Within the entries below, the lines from the one with "if (w.maskWord f.c" through the one with "(.vmovi f) →" are to be set down exactly, both ends kept.

(LISTED RECORDS)

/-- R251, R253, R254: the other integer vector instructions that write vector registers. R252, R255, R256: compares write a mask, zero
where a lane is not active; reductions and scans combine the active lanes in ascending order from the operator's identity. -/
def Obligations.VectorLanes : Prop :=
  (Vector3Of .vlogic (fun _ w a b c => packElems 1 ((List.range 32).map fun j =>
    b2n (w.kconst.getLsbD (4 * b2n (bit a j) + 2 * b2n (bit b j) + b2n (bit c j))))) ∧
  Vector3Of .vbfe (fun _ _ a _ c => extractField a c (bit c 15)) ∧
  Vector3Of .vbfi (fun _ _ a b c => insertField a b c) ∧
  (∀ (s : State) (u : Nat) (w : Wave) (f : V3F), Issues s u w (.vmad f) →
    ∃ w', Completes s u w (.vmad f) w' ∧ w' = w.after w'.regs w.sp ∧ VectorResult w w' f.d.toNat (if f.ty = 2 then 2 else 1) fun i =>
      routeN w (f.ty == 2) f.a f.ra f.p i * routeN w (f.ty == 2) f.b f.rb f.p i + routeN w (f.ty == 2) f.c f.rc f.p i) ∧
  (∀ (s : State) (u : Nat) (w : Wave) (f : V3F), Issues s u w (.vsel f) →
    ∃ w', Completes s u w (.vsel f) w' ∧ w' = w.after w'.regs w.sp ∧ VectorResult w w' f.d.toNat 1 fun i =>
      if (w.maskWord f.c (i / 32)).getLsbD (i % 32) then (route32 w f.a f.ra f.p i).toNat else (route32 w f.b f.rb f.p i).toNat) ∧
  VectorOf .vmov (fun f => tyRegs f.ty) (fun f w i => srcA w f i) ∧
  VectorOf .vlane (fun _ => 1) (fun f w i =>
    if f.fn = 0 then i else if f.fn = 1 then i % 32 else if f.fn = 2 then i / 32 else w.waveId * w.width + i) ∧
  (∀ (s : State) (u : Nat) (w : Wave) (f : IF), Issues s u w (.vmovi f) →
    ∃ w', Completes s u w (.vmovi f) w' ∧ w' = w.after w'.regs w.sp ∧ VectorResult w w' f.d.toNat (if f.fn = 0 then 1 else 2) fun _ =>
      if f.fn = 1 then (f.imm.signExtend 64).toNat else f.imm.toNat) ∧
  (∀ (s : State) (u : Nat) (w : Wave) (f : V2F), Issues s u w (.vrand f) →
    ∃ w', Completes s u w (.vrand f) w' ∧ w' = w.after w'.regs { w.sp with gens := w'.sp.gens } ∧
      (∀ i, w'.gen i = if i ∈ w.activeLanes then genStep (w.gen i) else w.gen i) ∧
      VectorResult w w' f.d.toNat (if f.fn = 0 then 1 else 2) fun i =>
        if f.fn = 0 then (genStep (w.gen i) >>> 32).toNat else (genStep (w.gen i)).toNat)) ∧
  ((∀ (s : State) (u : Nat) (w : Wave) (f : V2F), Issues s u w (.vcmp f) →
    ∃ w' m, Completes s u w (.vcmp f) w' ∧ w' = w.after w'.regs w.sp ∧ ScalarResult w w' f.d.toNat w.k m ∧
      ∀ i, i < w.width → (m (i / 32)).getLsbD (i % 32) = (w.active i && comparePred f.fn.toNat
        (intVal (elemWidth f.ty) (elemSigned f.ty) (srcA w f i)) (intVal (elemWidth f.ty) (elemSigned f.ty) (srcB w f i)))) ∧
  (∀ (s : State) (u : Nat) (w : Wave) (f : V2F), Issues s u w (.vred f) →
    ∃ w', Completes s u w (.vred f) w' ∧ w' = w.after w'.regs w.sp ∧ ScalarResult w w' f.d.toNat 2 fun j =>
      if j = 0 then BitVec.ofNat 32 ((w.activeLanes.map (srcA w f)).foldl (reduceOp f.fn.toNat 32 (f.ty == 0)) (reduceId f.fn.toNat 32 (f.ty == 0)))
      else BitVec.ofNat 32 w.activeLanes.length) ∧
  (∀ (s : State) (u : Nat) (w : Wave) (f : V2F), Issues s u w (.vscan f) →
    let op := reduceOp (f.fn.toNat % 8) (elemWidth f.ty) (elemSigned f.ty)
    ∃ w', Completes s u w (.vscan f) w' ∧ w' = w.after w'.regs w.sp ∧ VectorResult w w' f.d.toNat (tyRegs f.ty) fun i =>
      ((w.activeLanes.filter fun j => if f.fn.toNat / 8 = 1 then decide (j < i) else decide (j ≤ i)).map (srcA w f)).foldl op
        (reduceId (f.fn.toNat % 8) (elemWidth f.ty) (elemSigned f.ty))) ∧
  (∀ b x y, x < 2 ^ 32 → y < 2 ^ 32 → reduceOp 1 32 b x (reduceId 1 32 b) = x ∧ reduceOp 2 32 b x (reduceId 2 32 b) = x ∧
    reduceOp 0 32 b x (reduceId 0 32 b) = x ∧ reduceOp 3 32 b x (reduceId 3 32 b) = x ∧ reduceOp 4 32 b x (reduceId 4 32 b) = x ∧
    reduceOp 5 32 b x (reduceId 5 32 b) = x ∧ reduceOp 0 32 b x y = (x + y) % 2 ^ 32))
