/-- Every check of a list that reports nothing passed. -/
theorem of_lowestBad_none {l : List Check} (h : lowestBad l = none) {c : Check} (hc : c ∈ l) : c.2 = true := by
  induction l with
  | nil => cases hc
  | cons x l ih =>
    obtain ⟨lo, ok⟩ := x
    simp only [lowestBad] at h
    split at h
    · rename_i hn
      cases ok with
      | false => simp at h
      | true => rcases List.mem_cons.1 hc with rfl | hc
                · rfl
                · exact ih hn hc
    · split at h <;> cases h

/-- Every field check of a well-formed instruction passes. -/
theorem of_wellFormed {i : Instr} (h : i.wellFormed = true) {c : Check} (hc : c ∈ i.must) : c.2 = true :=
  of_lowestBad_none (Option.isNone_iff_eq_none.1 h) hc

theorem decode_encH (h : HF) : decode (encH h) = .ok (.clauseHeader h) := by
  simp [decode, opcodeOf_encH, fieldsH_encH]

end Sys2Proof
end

(End LISTED RECORDS)

▶ RESPONSE BOX:
      if (w.maskWord f.c (i / 32)).getLsbD (i % 32) then (route32 w f.a f.ra f.p i).toNat else (route32 w f.b f.rb f.p i).toNat) ∧
  VectorOf .vmov (fun f => tyRegs f.ty) (fun f w i => srcA w f i) ∧
  VectorOf .vlane (fun _ => 1) (fun f w i =>
    if f.fn = 0 then i else if f.fn = 1 then i % 32 else if f.fn = 2 then i / 32 else w.waveId * w.width + i) ∧
  (∀ (s : State) (u : Nat) (w : Wave) (f : IF), Issues s u w (.vmovi f) →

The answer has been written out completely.